-- Entries supplied --
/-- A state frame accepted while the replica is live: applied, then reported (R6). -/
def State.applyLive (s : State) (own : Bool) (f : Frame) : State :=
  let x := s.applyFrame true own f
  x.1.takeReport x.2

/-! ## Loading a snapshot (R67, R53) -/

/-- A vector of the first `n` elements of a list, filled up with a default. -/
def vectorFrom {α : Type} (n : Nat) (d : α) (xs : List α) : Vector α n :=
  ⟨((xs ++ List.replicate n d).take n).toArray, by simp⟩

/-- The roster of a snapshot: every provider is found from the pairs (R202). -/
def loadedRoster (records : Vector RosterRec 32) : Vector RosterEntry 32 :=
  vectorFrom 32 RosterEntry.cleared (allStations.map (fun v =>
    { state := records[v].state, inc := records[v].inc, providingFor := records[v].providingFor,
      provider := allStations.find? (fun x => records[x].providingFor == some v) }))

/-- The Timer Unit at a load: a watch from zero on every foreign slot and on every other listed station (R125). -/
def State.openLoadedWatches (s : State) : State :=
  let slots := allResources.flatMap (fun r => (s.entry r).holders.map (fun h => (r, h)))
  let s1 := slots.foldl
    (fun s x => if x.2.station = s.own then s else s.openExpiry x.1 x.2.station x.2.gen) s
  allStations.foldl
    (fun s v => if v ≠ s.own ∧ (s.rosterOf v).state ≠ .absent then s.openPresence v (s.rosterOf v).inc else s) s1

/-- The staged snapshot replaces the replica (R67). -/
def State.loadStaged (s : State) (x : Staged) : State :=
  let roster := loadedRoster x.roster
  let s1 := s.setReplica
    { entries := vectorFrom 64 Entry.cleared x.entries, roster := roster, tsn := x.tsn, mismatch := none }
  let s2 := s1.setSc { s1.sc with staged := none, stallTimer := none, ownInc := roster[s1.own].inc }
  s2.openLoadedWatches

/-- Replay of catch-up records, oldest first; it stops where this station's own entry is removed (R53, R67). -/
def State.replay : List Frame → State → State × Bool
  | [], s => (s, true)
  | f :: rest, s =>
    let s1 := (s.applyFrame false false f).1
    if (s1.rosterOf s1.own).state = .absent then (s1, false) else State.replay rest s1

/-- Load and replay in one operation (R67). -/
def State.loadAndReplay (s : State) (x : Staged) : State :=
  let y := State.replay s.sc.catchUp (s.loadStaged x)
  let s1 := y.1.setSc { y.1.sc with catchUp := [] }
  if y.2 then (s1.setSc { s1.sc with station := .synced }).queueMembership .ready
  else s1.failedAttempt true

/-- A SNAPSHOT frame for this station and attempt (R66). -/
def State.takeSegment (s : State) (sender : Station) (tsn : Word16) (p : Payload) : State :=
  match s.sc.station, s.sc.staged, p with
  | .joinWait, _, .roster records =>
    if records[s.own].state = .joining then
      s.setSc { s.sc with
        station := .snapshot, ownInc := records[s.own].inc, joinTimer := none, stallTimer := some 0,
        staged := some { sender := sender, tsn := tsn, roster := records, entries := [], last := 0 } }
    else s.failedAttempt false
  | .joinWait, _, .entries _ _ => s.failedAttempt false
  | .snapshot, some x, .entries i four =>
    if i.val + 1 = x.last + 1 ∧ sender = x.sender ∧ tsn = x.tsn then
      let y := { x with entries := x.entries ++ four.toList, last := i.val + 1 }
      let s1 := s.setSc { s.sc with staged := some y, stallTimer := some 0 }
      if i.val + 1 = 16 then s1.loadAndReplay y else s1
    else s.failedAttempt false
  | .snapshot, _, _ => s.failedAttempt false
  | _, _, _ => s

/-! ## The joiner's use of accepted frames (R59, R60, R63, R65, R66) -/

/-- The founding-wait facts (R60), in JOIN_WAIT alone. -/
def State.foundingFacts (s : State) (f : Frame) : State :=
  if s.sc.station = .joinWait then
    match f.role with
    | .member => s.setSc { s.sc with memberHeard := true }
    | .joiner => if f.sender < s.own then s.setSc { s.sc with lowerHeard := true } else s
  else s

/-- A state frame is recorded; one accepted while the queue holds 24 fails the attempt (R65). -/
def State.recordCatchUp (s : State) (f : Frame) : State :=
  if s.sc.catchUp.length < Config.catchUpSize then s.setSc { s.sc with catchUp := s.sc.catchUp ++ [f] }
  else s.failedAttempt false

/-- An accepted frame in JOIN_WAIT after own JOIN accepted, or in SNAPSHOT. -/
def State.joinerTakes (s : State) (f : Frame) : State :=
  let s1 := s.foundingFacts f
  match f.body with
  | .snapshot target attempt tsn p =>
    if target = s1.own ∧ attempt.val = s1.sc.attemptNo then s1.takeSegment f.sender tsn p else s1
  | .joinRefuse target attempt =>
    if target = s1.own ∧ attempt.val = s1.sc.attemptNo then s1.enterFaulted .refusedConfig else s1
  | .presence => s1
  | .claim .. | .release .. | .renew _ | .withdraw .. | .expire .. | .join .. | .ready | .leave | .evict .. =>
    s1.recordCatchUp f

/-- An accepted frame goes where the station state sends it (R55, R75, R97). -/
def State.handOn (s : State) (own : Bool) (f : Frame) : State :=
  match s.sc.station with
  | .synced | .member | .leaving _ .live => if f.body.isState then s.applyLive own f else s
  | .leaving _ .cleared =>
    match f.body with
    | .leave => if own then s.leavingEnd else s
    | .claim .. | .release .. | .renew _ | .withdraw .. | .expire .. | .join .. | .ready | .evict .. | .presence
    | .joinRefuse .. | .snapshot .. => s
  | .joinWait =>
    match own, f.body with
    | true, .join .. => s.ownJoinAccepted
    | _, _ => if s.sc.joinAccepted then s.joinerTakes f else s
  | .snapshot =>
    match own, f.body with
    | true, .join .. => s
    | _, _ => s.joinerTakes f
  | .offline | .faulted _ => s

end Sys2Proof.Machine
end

-- Prompt --
From the first line to the last, reproduce the data above exactly.

-- Problem solution --
/-- A state frame accepted while the replica is live: applied, then reported (R6). -/
def State.applyLive (s : State) (own : Bool) (f : Frame) : State :=
  let x := s.applyFrame true own f
  x.1.takeReport x.2

/-! ## Loading a snapshot (R67, R53) -/

/-- A vector of the first `n` elements of a list, filled up with a default. -/
def vectorFrom {α : Type} (n : Nat) (d : α) (xs : List α) : Vector α n :=
  ⟨((xs ++ List.replicate n d).take n).toArray, by simp⟩

/-- The roster of a snapshot: every provider is found from the pairs (R202). -/
def loadedRoster (records : Vector RosterRec 32) : Vector RosterEntry 32 :=
  vectorFrom 32 RosterEntry.cleared (allStations.map (fun v =>
    { state := records[v].state, inc := records[v].inc, providingFor := records[v].providingFor,
      provider := allStations.find? (fun x => records[x].providingFor == some v) }))

/-- The Timer Unit at a load: a watch from zero on every foreign slot and on every other listed station (R125). -/
def State.openLoadedWatches (s : State) : State :=
  let slots := allResources.flatMap (fun r => (s.entry r).holders.map (fun h => (r, h)))
  let s1 := slots.foldl
    (fun s x => if x.2.station = s.own then s else s.openExpiry x.1 x.2.station x.2.gen) s
  allStations.foldl
    (fun s v => if v ≠ s.own ∧ (s.rosterOf v).state ≠ .absent then s.openPresence v (s.rosterOf v).inc else s) s1

/-- The staged snapshot replaces the replica (R67). -/
def State.loadStaged (s : State) (x : Staged) : State :=
  let roster := loadedRoster x.roster
  let s1 := s.setReplica
    { entries := vectorFrom 64 Entry.cleared x.entries, roster := roster, tsn := x.tsn, mismatch := none }
  let s2 := s1.setSc { s1.sc with staged := none, stallTimer := none, ownInc := roster[s1.own].inc }
  s2.openLoadedWatches

/-- Replay of catch-up records, oldest first; it stops where this station's own entry is removed (R53, R67). -/
def State.replay : List Frame → State → State × Bool
  | [], s => (s, true)
  | f :: rest, s =>
    let s1 := (s.applyFrame false false f).1
    if (s1.rosterOf s1.own).state = .absent then (s1, false) else State.replay rest s1

/-- Load and replay in one operation (R67). -/
def State.loadAndReplay (s : State) (x : Staged) : State :=
  let y := State.replay s.sc.catchUp (s.loadStaged x)
  let s1 := y.1.setSc { y.1.sc with catchUp := [] }
  if y.2 then (s1.setSc { s1.sc with station := .synced }).queueMembership .ready
  else s1.failedAttempt true

/-- A SNAPSHOT frame for this station and attempt (R66). -/
def State.takeSegment (s : State) (sender : Station) (tsn : Word16) (p : Payload) : State :=
  match s.sc.station, s.sc.staged, p with
  | .joinWait, _, .roster records =>
    if records[s.own].state = .joining then
      s.setSc { s.sc with
        station := .snapshot, ownInc := records[s.own].inc, joinTimer := none, stallTimer := some 0,
        staged := some { sender := sender, tsn := tsn, roster := records, entries := [], last := 0 } }
    else s.failedAttempt false
  | .joinWait, _, .entries _ _ => s.failedAttempt false
  | .snapshot, some x, .entries i four =>
    if i.val + 1 = x.last + 1 ∧ sender = x.sender ∧ tsn = x.tsn then
      let y := { x with entries := x.entries ++ four.toList, last := i.val + 1 }
      let s1 := s.setSc { s.sc with staged := some y, stallTimer := some 0 }
      if i.val + 1 = 16 then s1.loadAndReplay y else s1
    else s.failedAttempt false
  | .snapshot, _, _ => s.failedAttempt false
  | _, _, _ => s

/-! ## The joiner's use of accepted frames (R59, R60, R63, R65, R66) -/

/-- The founding-wait facts (R60), in JOIN_WAIT alone. -/
def State.foundingFacts (s : State) (f : Frame) : State :=
  if s.sc.station = .joinWait then
    match f.role with
    | .member => s.setSc { s.sc with memberHeard := true }
    | .joiner => if f.sender < s.own then s.setSc { s.sc with lowerHeard := true } else s
  else s

/-- A state frame is recorded; one accepted while the queue holds 24 fails the attempt (R65). -/
def State.recordCatchUp (s : State) (f : Frame) : State :=
  if s.sc.catchUp.length < Config.catchUpSize then s.setSc { s.sc with catchUp := s.sc.catchUp ++ [f] }
  else s.failedAttempt false

/-- An accepted frame in JOIN_WAIT after own JOIN accepted, or in SNAPSHOT. -/
def State.joinerTakes (s : State) (f : Frame) : State :=
  let s1 := s.foundingFacts f
  match f.body with
  | .snapshot target attempt tsn p =>
    if target = s1.own ∧ attempt.val = s1.sc.attemptNo then s1.takeSegment f.sender tsn p else s1
  | .joinRefuse target attempt =>
    if target = s1.own ∧ attempt.val = s1.sc.attemptNo then s1.enterFaulted .refusedConfig else s1
  | .presence => s1
  | .claim .. | .release .. | .renew _ | .withdraw .. | .expire .. | .join .. | .ready | .leave | .evict .. =>
    s1.recordCatchUp f

/-- An accepted frame goes where the station state sends it (R55, R75, R97). -/
def State.handOn (s : State) (own : Bool) (f : Frame) : State :=
  match s.sc.station with
  | .synced | .member | .leaving _ .live => if f.body.isState then s.applyLive own f else s
  | .leaving _ .cleared =>
    match f.body with
    | .leave => if own then s.leavingEnd else s
    | .claim .. | .release .. | .renew _ | .withdraw .. | .expire .. | .join .. | .ready | .evict .. | .presence
    | .joinRefuse .. | .snapshot .. => s
  | .joinWait =>
    match own, f.body with
    | true, .join .. => s.ownJoinAccepted
    | _, _ => if s.sc.joinAccepted then s.joinerTakes f else s
  | .snapshot =>
    match own, f.body with
    | true, .join .. => s
    | _, _ => s.joinerTakes f
  | .offline | .faulted _ => s

end Sys2Proof.Machine
end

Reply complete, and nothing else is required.